-- ==== Sys2Proof/Machine/Sluice.lean ====
section
/-! DEFINITION. Sluices and command lists (chapter 7): enable and disable, doorbells, fetching, checks, starting, and
completion records. -/

namespace Sys2Proof.Machine

/-! ### Features (R199, R200) -/

/-- The accept words of a sluice as one number. -/
def acceptWords (k : Nat) (s : State) : Nat :=
  fget (SLC_FEAT_ACCEPT k 0) s + fget (SLC_FEAT_ACCEPT k 1) s * 2 ^ 64 + fget (SLC_FEAT_ACCEPT k 2) s * 2 ^ 128
    + fget (SLC_FEAT_ACCEPT k 3) s * 2 ^ 192

/-- A composition's offer as one number. -/
def offerWords (slot : Nat) (s : State) : Nat :=
  fget (CMP_FEAT_OFFER slot 0) s + fget (CMP_FEAT_OFFER slot 1) s * 2 ^ 64 + fget (CMP_FEAT_OFFER slot 2) s * 2 ^ 128
    + fget (CMP_FEAT_OFFER slot 3) s * 2 ^ 192

/-- The bits a composition's configuration excludes (R199). -/
def excludedBits (c : Comp) : Nat :=
  let eng := (List.range 6).foldl (fun m e =>
    if bitAt c.engineMask e then m else m ||| 2 ^ (16 + e) ||| (65535 * 2 ^ (64 + 16 * e))) 0
  let move := if bitAt c.engineMask 0 then 0 else 2 ^ 7 + 2 ^ 8
  let harvest := if c.harvestEn then 0 else 2 ^ 7
  eng ||| move ||| harvest

/-- Recompute CMP_FEAT_OFFER of a composition (R199, R553). -/
def showOffer (slot : Nat) (s : State) : State :=
  match compAt slot s with
  | none => each (List.range 4) (fun k => fset (CMP_FEAT_OFFER slot k) 0) s
  | some c =>
    let x := excludedBits c
    each (List.range 4) (fun k s =>
      let acc := fget (GLB_FEAT_ACCEPT k) s
      let e := bitsOf x (64 * k) 64
      fset (CMP_FEAT_OFFER slot k) (acc - (acc &&& e)) s) s

/-- Recompute every composition's offer. -/
def showOffers (s : State) : State := each s.comps (fun c => showOffer c.slot) s

/-! ### Enable and disable (R182, R200) -/

/-- The first check of an enable that fails: its ENABLE_ERR code, 0 for none. -/
def enableErr (k : Nat) (c : Comp) (s : State) : Nat :=
  let acc := acceptWords k s
  let offer := offerWords c.slot s
  let port := fget (SLC_CTL_PORT k) s
  let sqBase := fget (SLC_SQ_BASE_BASE k) s * 4096
  let cqBase := fget (SLC_CQ_BASE_BASE k) s * 4096
  let asid := fget (SLC_CTL_ASID k) s
  let ringBad (loc base len : Nat) : Bool := if loc = 1 then !bitAt acc 2 else !rangeBacked c base len s
  if !bitAt acc 0 || acc &&& offer ≠ acc || (fget (SLC_IRQ_MODE k) s = 2 && !bitAt acc 6) then 1
  else if fget (PRT_STATUS_ROLE port) s ≠ 1 || !bitAt c.portMask port then 2
  else if ringBad (fget (SLC_CTL_SQ_LOC k) s) sqBase (64 * sqSize k s) || ringBad (fget (SLC_CTL_CQ_LOC k) s) cqBase (32 * cqSize k s) then 3
  else if asid / 1024 ≠ c.slot || !fbit (CTU_ASID_VALID asid) s then 4
  else if !vecOk port (fget (SLC_IRQ_VECTOR k) s) c.slot s then 6
  else 0

/-- ENABLE = 1 is written. A sluice of no composition has no offer to be within, so its enable fails as FEATURE. -/
def sluiceEnable (k : Nat) (s : State) : State :=
  match compOfSluice k s with
  | none => s |> fset (SLC_CTL_ENABLE k) 0 |> fset (SLC_STATUS_ENABLE_ERR k) 1 |> fset (SLC_STATUS_FEAT_ERR_STK k) 1
  | some c =>
    match fget (SLC_STATUS_STATE k) s with
    | 0 =>
      let e := enableErr k c s
      if e = 0 then
        s |> setSluice k { accept := acceptWords k s } |> fset (SLC_STATUS_STATE k) 1
          |> fset (SLC_STATUS_SQ_HEAD k) 0 |> fset (SLC_SQ_TAIL_TAIL k) 0 |> fset (SLC_STATUS_CQ_TAIL k) 0
          |> fset (SLC_CQ_HEAD_HEAD k) 0 |> fset (SLC_STATUS_PHASE k) 1 |> fset (SLC_IRQ_ARMED k) 1
          |> fset (SLC_STATUS_ENABLE_ERR k) 0
      else
        s |> fset (SLC_CTL_ENABLE k) 0 |> fset (SLC_STATUS_ENABLE_ERR k) e
          |> onlyIf (e == 1) (fset (SLC_STATUS_FEAT_ERR_STK k) 1)
    | 4 => s |> fset (SLC_CTL_ENABLE k) 0 |> fset (SLC_STATUS_ENABLE_ERR k) 5
    | _ => s

/-- ENABLE = 0 is written: fetching stops and the sluice drains; a list not wholly fetched is freed whole. -/
def sluiceDisable (k : Nat) (s : State) : State :=
  let st := fget (SLC_STATUS_STATE k) s
  if st = 1 || st = 2 || st = 3 then
    let slot := ((compOfSluice k s).map (·.slot)).getD 0
    s |> fset (SLC_STATUS_STATE k) 4 |> setSluice k { sluiceOf k s with fetching := none, part := [] } |> showFlight k
      |> showStopped slot
  else s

- Instructions to follow
The answer must be a word-for-word reproduction of every record above.

- Reply
-- ==== Sys2Proof/Machine/Sluice.lean ====
section
/-! DEFINITION. Sluices and command lists (chapter 7): enable and disable, doorbells, fetching, checks, starting, and
completion records. -/

namespace Sys2Proof.Machine

/-! ### Features (R199, R200) -/

/-- The accept words of a sluice as one number. -/
def acceptWords (k : Nat) (s : State) : Nat :=
  fget (SLC_FEAT_ACCEPT k 0) s + fget (SLC_FEAT_ACCEPT k 1) s * 2 ^ 64 + fget (SLC_FEAT_ACCEPT k 2) s * 2 ^ 128
    + fget (SLC_FEAT_ACCEPT k 3) s * 2 ^ 192

/-- A composition's offer as one number. -/
def offerWords (slot : Nat) (s : State) : Nat :=
  fget (CMP_FEAT_OFFER slot 0) s + fget (CMP_FEAT_OFFER slot 1) s * 2 ^ 64 + fget (CMP_FEAT_OFFER slot 2) s * 2 ^ 128
    + fget (CMP_FEAT_OFFER slot 3) s * 2 ^ 192

/-- The bits a composition's configuration excludes (R199). -/
def excludedBits (c : Comp) : Nat :=
  let eng := (List.range 6).foldl (fun m e =>
    if bitAt c.engineMask e then m else m ||| 2 ^ (16 + e) ||| (65535 * 2 ^ (64 + 16 * e))) 0
  let move := if bitAt c.engineMask 0 then 0 else 2 ^ 7 + 2 ^ 8
  let harvest := if c.harvestEn then 0 else 2 ^ 7
  eng ||| move ||| harvest

/-- Recompute CMP_FEAT_OFFER of a composition (R199, R553). -/
def showOffer (slot : Nat) (s : State) : State :=
  match compAt slot s with
  | none => each (List.range 4) (fun k => fset (CMP_FEAT_OFFER slot k) 0) s
  | some c =>
    let x := excludedBits c
    each (List.range 4) (fun k s =>
      let acc := fget (GLB_FEAT_ACCEPT k) s
      let e := bitsOf x (64 * k) 64
      fset (CMP_FEAT_OFFER slot k) (acc - (acc &&& e)) s) s

/-- Recompute every composition's offer. -/
def showOffers (s : State) : State := each s.comps (fun c => showOffer c.slot) s

/-! ### Enable and disable (R182, R200) -/

/-- The first check of an enable that fails: its ENABLE_ERR code, 0 for none. -/
def enableErr (k : Nat) (c : Comp) (s : State) : Nat :=
  let acc := acceptWords k s
  let offer := offerWords c.slot s
  let port := fget (SLC_CTL_PORT k) s
  let sqBase := fget (SLC_SQ_BASE_BASE k) s * 4096
  let cqBase := fget (SLC_CQ_BASE_BASE k) s * 4096
  let asid := fget (SLC_CTL_ASID k) s
  let ringBad (loc base len : Nat) : Bool := if loc = 1 then !bitAt acc 2 else !rangeBacked c base len s
  if !bitAt acc 0 || acc &&& offer ≠ acc || (fget (SLC_IRQ_MODE k) s = 2 && !bitAt acc 6) then 1
  else if fget (PRT_STATUS_ROLE port) s ≠ 1 || !bitAt c.portMask port then 2
  else if ringBad (fget (SLC_CTL_SQ_LOC k) s) sqBase (64 * sqSize k s) || ringBad (fget (SLC_CTL_CQ_LOC k) s) cqBase (32 * cqSize k s) then 3
  else if asid / 1024 ≠ c.slot || !fbit (CTU_ASID_VALID asid) s then 4
  else if !vecOk port (fget (SLC_IRQ_VECTOR k) s) c.slot s then 6
  else 0

/-- ENABLE = 1 is written. A sluice of no composition has no offer to be within, so its enable fails as FEATURE. -/
def sluiceEnable (k : Nat) (s : State) : State :=
  match compOfSluice k s with
  | none => s |> fset (SLC_CTL_ENABLE k) 0 |> fset (SLC_STATUS_ENABLE_ERR k) 1 |> fset (SLC_STATUS_FEAT_ERR_STK k) 1
  | some c =>
    match fget (SLC_STATUS_STATE k) s with
    | 0 =>
      let e := enableErr k c s
      if e = 0 then
        s |> setSluice k { accept := acceptWords k s } |> fset (SLC_STATUS_STATE k) 1
          |> fset (SLC_STATUS_SQ_HEAD k) 0 |> fset (SLC_SQ_TAIL_TAIL k) 0 |> fset (SLC_STATUS_CQ_TAIL k) 0
          |> fset (SLC_CQ_HEAD_HEAD k) 0 |> fset (SLC_STATUS_PHASE k) 1 |> fset (SLC_IRQ_ARMED k) 1
          |> fset (SLC_STATUS_ENABLE_ERR k) 0
      else
        s |> fset (SLC_CTL_ENABLE k) 0 |> fset (SLC_STATUS_ENABLE_ERR k) e
          |> onlyIf (e == 1) (fset (SLC_STATUS_FEAT_ERR_STK k) 1)
    | 4 => s |> fset (SLC_CTL_ENABLE k) 0 |> fset (SLC_STATUS_ENABLE_ERR k) 5
    | _ => s

/-- ENABLE = 0 is written: fetching stops and the sluice drains; a list not wholly fetched is freed whole. -/
def sluiceDisable (k : Nat) (s : State) : State :=
  let st := fget (SLC_STATUS_STATE k) s
  if st = 1 || st = 2 || st = 3 then
    let slot := ((compOfSluice k s).map (·.slot)).getD 0
    s |> fset (SLC_STATUS_STATE k) 4 |> setSluice k { sluiceOf k s with fetching := none, part := [] } |> showFlight k
      |> showStopped slot
  else s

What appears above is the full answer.